Many times, a delivery company doing parcel deliveries on behalf of its clients to the clients’ customers (the recipients) doesn’t have a direct relationship with the recipient herself. All it has is the parcel, the attached name and address, and maybe a product description on the airway bill. Nevertheless, there are numerous steps in the logistics funnel when the delivery company would like to communicate to the recipient; the simplest example is sending an “I’m coming” notification on the day of (attempted) delivery. These notifications themselves present rich opportunities for data scientists for experimentation. One simple thing is to get the language right. In the Middle East, in countries like the UAE, more than half the population is expats, so we can probably do better than a country default.
In this region, the simplest base case is to tell an arabic name apart from a non-arabic name, and assume that arabic/english notifications work for those two cases. While working on this arabic-vs-rest classification problem, I was curious how good out-of-the-box models perform with publicly available data, and then compare that with what we can achieve with internal data / features derived from millions of deliveries.
Building a training set from publicly available data
Fortunately there are some publicly available datasets that we can merge to get training data. Specifically, I used these sources (first 4 for arabic, last for english):
Using these sources I created a training set of 10,000 names:
- 5,000 arabic, 5,000 english
- 8,000 for training (balanced)
- 2,000 for testing (balanced)
Some arabic examples: ahmed, ghalib, hasna, salar, afruz. Some english examples: john, westwood, eldon, corina, margareta.
The names are cleaned: ASCII a-z letters only; all lower-case; at least 3 characters long; some arabic names are also common in english speaking countries (like ahmed or ali), these were removed from english; and so on.

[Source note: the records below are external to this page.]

-- ==== Sys2Proof/Laws/KeepsChanXfer.lean ====
section
/-! SUPPORT. The operations of Machine/ChanXfer.lean keep the queue of commands and the form of the memory. -/

namespace Sys2Proof.Machine
open Sys2Proof

theorem State.updXfer_keeps {r0 : State} (s : State) (ch : Nat) (f : Xfer → Xfer) (kp : Keeps r0 s) :
    Keeps r0 (State.updXfer s ch f) := by
  unfold State.updXfer
  repeat' first
    | with_reducible assumption
    | intro _
    | with_reducible apply State.updChan_keeps
    | with_reducible apply Keeps.ite
    | (lift_lets; intro _)
    | split
    | dsimp only
    | fail_if_no_progress with_reducible apply Keeps.upd
    | dsimp +zetaDelta only

theorem State.leaveReaders_keeps {r0 : State} (s : State) (p : Nat) (ch : Nat) (kp : Keeps r0 s) :
    Keeps r0 (State.leaveReaders s p ch) := by
  unfold State.leaveReaders
  repeat' first
    | with_reducible assumption
    | intro _
    | with_reducible apply State.updPort_keeps
    | with_reducible apply Keeps.ite
    | (lift_lets; intro _)
    | split
    | dsimp only
    | fail_if_no_progress with_reducible apply Keeps.upd
    | dsimp +zetaDelta only

theorem State.doneOnce_keeps {r0 : State} (s : State) (ch : Nat) (residual : Nat) (kp : Keeps r0 s) :
    Keeps r0 (State.doneOnce s ch residual) := by
  unfold State.doneOnce
  repeat' first
    | with_reducible assumption
    | intro _
    | with_reducible apply State.updXfer_keeps
    | with_reducible apply State.doneEffect_keeps
    | with_reducible apply Keeps.ite
    | (lift_lets; intro _)
    | split
    | dsimp only
    | fail_if_no_progress with_reducible apply Keeps.upd
    | dsimp +zetaDelta only

theorem State.endData_keeps {r0 : State} (s : State) (ch : Nat) (bits : Nat) (kp : Keeps r0 s) :
    Keeps r0 (State.endData s ch bits) := by
  unfold State.endData
  repeat' first
    | with_reducible assumption
    | intro _
    | with_reducible apply State.updXfer_keeps
    | with_reducible apply State.replaceCond_keeps
    | with_reducible apply State.leaveReaders_keeps
    | with_reducible apply State.failAt_keeps
    | with_reducible apply State.doneOnce_keeps
    | with_reducible apply State.goOn_keeps
    | with_reducible apply State.portion_keeps
    | with_reducible apply Keeps.ite
    | (lift_lets; intro _)
    | split
    | dsimp only
    | fail_if_no_progress with_reducible apply Keeps.upd
    | dsimp +zetaDelta only
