theorem State.outLeft_keeps {r0 : State} (s : State) (ch : Nat) (kp : Keeps r0 s) :
    Keeps r0 (State.outLeft s ch) := by
  unfold State.outLeft
  repeat' first
    | with_reducible assumption
    | intro _
    | with_reducible apply State.gpioApply_keeps
    | with_reducible apply State.txStamp_keeps
    | with_reducible apply State.updPort_keeps
    | with_reducible apply State.updXfer_keeps
    | with_reducible apply State.moved_keeps
    | with_reducible apply Keeps.ite
    | (lift_lets; intro _)
    | split
    | dsimp only
    | fail_if_no_progress with_reducible apply Keeps.upd
    | dsimp +zetaDelta only

theorem State.endViol_keeps {r0 : State} (s : State) (ch : Nat) (code : BitVec 16) (node : Option Nat) (kp : Keeps r0 s) :
    Keeps r0 (State.endViol s ch code node) := by
  unfold State.endViol
  repeat' first
    | with_reducible assumption
    | intro _
    | with_reducible apply Keeps.getD
    | with_reducible apply State.moved_keeps
    | with_reducible apply State.failAt_keeps
    | with_reducible apply Keeps.ite
    | (lift_lets; intro _)
    | split
    | dsimp only
    | fail_if_no_progress with_reducible apply Keeps.upd
    | dsimp +zetaDelta only

theorem State.again_keeps {r0 : State} (s : State) (ch : Nat) (kp : Keeps r0 s) :
    Keeps r0 (State.again s ch) := by
  unfold State.again
  repeat' first
    | with_reducible assumption
    | intro _
    | with_reducible apply State.startUnit_keeps
    | with_reducible apply State.updXfer_keeps
    | with_reducible apply Keeps.ite
    | (lift_lets; intro _)
    | split
    | dsimp only
    | fail_if_no_progress with_reducible apply Keeps.upd
    | dsimp +zetaDelta only

theorem State.violNack_keeps {r0 : State} (s : State) (ch : Nat) (node : Option Nat) (kp : Keeps r0 s) :
    Keeps r0 (State.violNack s ch node) := by
  unfold State.violNack
  repeat' first
    | with_reducible assumption
    | intro _
    | with_reducible apply State.moved_keeps
    | with_reducible apply State.endData_keeps
    | with_reducible apply State.updXfer_keeps
    | with_reducible apply State.endViol_keeps
    | with_reducible apply Keeps.ite
    | (lift_lets; intro _)
    | split
    | dsimp only
    | fail_if_no_progress with_reducible apply Keeps.upd
    | dsimp +zetaDelta only

theorem State.answer_keeps {r0 : State} (s : State) (ch : Nat) (cls : Nat) (node : Option Nat) (notTaken : Bool) (k : State → State) (hk : ∀ t, Keeps r0 t → Keeps r0 (k t)) (kp : Keeps r0 s) :
    Keeps r0 (State.answer s ch cls node notTaken k) := by
  unfold State.answer
  repeat' first
    | with_reducible assumption
    | intro _
    | with_reducible apply hk
    | with_reducible apply State.respTo_keeps
    | refine State.respTo_of ?_ (by with_reducible assumption)
    | with_reducible apply State.violRecord_keeps
    | with_reducible apply State.updXfer_keeps
    | with_reducible apply State.violNack_keeps
    | with_reducible apply State.endViol_keeps
    | with_reducible apply State.again_keeps
    | with_reducible apply State.respSide_keeps
    | with_reducible apply Keeps.ite
    | (lift_lets; intro _)
    | split
    | dsimp only
    | fail_if_no_progress with_reducible apply Keeps.upd
    | dsimp +zetaDelta only

theorem State.outUnit_keeps {r0 : State} (s : State) (ch : Nat) (r : UnitResult) (kp : Keeps r0 s) :
    Keeps r0 (State.outUnit s ch r) := by
  unfold State.outUnit
  repeat' first
    | with_reducible assumption
    | intro _
    | with_reducible apply State.outLeft_keeps
    | with_reducible apply State.endData_keeps
    | with_reducible apply State.updXfer_keeps
    | with_reducible apply State.startUnit_keeps
    | with_reducible apply State.doneOnce_keeps
    | with_reducible apply State.storeReply_keeps
    | with_reducible apply Keeps.ite
    | (lift_lets; intro _)
    | split
    | dsimp only
    | fail_if_no_progress with_reducible apply Keeps.upd
    | dsimp +zetaDelta only

theorem State.inUnit_keeps {r0 : State} (s : State) (ch : Nat) (r : UnitResult) (kp : Keeps r0 s) :
    Keeps r0 (State.inUnit s ch r) := by
  unfold State.inUnit
  repeat' first
    | with_reducible assumption
    | intro _
    | with_reducible apply State.endData_keeps
    | with_reducible apply State.updXfer_keeps
    | with_reducible apply State.deliver_keeps
    | with_reducible apply Keeps.ite
    | (lift_lets; intro _)
    | split
    | dsimp only
    | fail_if_no_progress with_reducible apply Keeps.upd
    | dsimp +zetaDelta only

theorem State.replyUnit_keeps {r0 : State} (s : State) (ch : Nat) (r : UnitResult) (kp : Keeps r0 s) :
    Keeps r0 (State.replyUnit s ch r) := by
  unfold State.replyUnit
  repeat' first
    | with_reducible assumption
    | intro _
    | with_reducible apply State.endData_keeps
    | with_reducible apply State.storeReply_keeps
    | with_reducible apply State.updXfer_keeps
    | with_reducible apply Keeps.ite
    | (lift_lets; intro _)
    | split
    | dsimp only
    | fail_if_no_progress with_reducible apply Keeps.upd
    | dsimp +zetaDelta only

theorem State.unitEnds_keeps {r0 : State} (s : State) (ch : Nat) (r : UnitResult) (kp : Keeps r0 s) :
    Keeps r0 (State.unitEnds s ch r) := by
  unfold State.unitEnds
  repeat' first
    | with_reducible assumption
    | intro _
    | with_reducible apply State.replyUnit_keeps
    | with_reducible apply State.outUnit_keeps
    | with_reducible apply State.inUnit_keeps
    | with_reducible apply Keeps.ite
    | (lift_lets; intro _)
    | split
    | dsimp only
    | fail_if_no_progress with_reducible apply Keeps.upd
    | dsimp +zetaDelta only

theorem State.unitComplete_keeps {r0 : State} (s : State) (ch : Nat) (r : UnitResult) (kp : Keeps r0 s) :
    Keeps r0 (State.unitComplete s ch r) := by
  unfold State.unitComplete
  repeat' first
    | with_reducible assumption
    | intro _
    | with_reducible apply State.freePort_keeps
    | with_reducible apply State.kickPort_keeps
    | with_reducible apply State.unitEnds_keeps
    | with_reducible apply State.answer_keeps
    | with_reducible apply Keeps.ite
    | (lift_lets; intro _)
    | split
    | dsimp only
    | fail_if_no_progress with_reducible apply Keeps.upd
    | dsimp +zetaDelta only

theorem execPortUnitComplete_keeps {r0 sT : State} (ch : Nat) (r : UnitResult) (s : State) (kp : Keeps r0 s)
    (e : execPortUnitComplete ch r s = .next sT) : Keeps r0 sT := by
  unfold execPortUnitComplete at e
  rw [← Host.Outcome.next.inj e]
  repeat' first
    | with_reducible assumption
    | intro _
    | with_reducible apply State.served_keeps
    | with_reducible apply State.unitComplete_keeps
    | with_reducible apply Keeps.ite
    | (lift_lets; intro _)
    | split
    | dsimp only
    | fail_if_no_progress with_reducible apply Keeps.upd
    | dsimp +zetaDelta only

I specifically wanted to see how bag-of-chars feature vectors perform against one-hot encoded ones; other than that I just wanted to try a bunch of models I had anyway from previous SKL and Pytorch projects:
- logistic regression
- simple decision trees
- Random Forests
- Gradient Boosted Trees
- Neural nets
- fully connected deep NNs in Pytorch,
- and finally CNNs in Pytorch.
I won’t go into the details of these models, I will just show results.
- the tree based and NN models have enough parameters to learn the training set (train accuracy approaches 100%)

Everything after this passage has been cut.